- **PROMPT**: Below are records; how many of their lines hold the string "this"? Reply with nothing but the number.

(Items listed in a dataset)
BEGIN
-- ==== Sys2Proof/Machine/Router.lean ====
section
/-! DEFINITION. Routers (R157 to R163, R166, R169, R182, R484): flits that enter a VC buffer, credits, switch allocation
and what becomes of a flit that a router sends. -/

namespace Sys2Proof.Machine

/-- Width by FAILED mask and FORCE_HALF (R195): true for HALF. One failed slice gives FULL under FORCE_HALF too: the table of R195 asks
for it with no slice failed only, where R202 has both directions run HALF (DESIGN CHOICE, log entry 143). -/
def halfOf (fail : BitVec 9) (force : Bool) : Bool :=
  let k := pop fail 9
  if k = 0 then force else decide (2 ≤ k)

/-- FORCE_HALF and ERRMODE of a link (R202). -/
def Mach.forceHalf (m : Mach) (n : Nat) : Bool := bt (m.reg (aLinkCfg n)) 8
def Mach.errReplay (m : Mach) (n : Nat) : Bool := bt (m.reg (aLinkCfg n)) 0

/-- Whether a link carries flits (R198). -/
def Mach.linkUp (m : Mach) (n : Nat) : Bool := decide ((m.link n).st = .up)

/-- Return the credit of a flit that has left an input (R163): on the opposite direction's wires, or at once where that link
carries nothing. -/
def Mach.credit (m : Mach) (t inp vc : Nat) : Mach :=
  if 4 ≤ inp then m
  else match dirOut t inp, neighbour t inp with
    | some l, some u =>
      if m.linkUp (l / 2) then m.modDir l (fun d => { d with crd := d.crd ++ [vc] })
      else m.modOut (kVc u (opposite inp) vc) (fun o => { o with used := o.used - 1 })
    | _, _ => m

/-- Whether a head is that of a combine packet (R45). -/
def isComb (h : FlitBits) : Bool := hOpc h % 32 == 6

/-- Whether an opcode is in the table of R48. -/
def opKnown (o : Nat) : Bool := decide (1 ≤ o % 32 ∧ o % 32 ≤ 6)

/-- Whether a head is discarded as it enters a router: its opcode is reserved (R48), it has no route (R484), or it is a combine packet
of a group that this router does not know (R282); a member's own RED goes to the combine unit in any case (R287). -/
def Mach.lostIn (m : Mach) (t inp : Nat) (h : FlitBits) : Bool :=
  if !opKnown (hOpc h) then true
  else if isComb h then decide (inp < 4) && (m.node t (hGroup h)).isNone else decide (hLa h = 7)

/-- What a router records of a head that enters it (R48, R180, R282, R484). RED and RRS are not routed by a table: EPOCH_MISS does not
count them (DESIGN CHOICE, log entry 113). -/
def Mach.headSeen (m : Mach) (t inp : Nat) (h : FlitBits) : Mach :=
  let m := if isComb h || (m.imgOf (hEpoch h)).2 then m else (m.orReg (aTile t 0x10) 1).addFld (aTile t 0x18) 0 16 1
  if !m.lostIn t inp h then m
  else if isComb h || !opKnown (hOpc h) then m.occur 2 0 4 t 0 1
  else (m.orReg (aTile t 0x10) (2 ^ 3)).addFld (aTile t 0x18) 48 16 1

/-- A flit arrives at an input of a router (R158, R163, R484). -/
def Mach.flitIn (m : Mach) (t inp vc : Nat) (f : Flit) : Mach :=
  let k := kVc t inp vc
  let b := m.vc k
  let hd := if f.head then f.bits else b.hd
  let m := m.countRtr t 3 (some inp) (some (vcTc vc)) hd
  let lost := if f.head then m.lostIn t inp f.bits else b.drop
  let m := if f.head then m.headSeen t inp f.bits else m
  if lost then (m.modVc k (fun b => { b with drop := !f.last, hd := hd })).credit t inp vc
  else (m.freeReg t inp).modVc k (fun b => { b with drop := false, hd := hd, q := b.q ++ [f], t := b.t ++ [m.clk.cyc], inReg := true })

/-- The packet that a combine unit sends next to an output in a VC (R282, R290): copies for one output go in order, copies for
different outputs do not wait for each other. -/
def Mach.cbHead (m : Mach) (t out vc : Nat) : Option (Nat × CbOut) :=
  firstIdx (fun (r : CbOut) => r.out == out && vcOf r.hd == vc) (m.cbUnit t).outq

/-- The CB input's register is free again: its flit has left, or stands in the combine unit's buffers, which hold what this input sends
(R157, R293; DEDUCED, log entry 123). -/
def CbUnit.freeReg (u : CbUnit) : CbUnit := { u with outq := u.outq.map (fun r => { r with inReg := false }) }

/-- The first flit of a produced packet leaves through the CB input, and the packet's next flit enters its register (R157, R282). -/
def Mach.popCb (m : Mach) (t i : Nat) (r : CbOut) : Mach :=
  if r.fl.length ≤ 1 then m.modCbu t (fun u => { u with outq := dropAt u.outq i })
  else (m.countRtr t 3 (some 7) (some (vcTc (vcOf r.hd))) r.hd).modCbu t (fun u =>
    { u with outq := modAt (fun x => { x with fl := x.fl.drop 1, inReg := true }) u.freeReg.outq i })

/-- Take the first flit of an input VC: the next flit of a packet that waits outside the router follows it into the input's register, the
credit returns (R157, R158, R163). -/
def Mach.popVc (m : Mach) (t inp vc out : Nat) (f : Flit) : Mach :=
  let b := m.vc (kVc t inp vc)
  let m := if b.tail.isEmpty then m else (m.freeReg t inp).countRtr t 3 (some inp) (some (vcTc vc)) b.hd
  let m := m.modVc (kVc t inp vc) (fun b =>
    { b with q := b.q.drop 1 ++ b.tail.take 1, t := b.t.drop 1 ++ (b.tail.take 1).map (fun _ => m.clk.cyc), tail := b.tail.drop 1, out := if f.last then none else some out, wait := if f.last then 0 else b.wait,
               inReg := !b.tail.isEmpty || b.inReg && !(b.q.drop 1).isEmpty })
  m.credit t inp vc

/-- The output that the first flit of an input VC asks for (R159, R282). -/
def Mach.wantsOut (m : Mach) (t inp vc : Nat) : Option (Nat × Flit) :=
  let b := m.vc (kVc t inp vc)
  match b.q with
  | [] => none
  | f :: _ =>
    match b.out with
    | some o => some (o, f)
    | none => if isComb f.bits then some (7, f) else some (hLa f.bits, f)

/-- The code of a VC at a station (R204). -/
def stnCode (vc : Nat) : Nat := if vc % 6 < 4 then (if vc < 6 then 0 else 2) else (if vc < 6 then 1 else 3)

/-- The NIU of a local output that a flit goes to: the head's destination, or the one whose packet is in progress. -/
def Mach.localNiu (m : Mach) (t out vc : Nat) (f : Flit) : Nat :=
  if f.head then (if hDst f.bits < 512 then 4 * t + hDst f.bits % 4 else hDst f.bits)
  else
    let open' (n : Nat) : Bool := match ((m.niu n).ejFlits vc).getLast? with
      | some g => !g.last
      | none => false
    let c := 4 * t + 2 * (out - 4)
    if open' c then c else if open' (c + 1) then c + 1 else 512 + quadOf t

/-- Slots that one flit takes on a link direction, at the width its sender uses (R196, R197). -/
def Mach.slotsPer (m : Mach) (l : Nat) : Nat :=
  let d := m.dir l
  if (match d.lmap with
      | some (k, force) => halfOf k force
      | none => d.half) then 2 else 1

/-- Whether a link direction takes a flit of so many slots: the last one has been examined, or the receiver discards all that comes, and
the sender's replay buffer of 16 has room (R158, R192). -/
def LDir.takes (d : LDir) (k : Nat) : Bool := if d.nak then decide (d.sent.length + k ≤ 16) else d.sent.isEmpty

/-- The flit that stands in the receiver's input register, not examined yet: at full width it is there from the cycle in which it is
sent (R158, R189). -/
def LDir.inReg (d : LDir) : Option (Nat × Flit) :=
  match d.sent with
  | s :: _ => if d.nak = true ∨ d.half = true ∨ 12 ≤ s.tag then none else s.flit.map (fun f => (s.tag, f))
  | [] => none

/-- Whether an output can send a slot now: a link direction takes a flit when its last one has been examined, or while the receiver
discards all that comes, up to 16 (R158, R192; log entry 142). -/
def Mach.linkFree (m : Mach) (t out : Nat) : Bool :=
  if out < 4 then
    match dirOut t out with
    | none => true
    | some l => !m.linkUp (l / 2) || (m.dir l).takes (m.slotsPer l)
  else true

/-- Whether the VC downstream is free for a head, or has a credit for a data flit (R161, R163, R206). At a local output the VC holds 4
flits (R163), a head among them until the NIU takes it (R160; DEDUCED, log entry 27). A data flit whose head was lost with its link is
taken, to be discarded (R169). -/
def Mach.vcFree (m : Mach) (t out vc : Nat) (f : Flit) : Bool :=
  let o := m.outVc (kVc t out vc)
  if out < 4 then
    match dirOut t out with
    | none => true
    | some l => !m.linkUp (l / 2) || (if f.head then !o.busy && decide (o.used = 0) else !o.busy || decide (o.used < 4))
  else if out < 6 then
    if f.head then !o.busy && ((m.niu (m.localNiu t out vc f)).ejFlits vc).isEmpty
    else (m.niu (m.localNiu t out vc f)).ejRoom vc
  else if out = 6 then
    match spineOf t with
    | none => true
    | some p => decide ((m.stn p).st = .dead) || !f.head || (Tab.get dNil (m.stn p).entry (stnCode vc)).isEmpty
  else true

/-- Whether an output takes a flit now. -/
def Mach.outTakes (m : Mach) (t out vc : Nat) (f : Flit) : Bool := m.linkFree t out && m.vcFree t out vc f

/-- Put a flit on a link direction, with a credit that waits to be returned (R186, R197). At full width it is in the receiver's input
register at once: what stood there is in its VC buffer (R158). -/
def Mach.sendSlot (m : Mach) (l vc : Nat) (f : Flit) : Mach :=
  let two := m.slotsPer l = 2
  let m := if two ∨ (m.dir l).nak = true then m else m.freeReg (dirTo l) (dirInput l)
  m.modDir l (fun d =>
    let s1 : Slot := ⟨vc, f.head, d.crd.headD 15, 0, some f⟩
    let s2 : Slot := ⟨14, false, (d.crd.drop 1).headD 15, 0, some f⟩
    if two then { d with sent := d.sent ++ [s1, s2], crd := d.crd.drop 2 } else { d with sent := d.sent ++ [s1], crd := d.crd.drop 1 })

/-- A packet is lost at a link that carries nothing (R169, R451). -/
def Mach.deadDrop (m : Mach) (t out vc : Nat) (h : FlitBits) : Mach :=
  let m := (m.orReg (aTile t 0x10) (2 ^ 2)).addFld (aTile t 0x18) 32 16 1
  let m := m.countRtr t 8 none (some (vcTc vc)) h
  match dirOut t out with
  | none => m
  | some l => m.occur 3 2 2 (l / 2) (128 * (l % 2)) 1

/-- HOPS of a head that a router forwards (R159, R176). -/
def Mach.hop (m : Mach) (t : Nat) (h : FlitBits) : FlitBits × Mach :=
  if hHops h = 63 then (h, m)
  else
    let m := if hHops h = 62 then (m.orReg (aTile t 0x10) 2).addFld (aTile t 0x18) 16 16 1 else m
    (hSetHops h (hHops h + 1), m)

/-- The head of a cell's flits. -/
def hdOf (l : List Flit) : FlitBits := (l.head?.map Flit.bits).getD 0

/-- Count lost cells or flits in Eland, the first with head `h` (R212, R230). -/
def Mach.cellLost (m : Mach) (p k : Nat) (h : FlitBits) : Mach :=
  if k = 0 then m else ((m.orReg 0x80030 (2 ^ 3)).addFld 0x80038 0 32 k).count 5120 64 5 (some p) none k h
END
- **RESPONSE BOX**: 2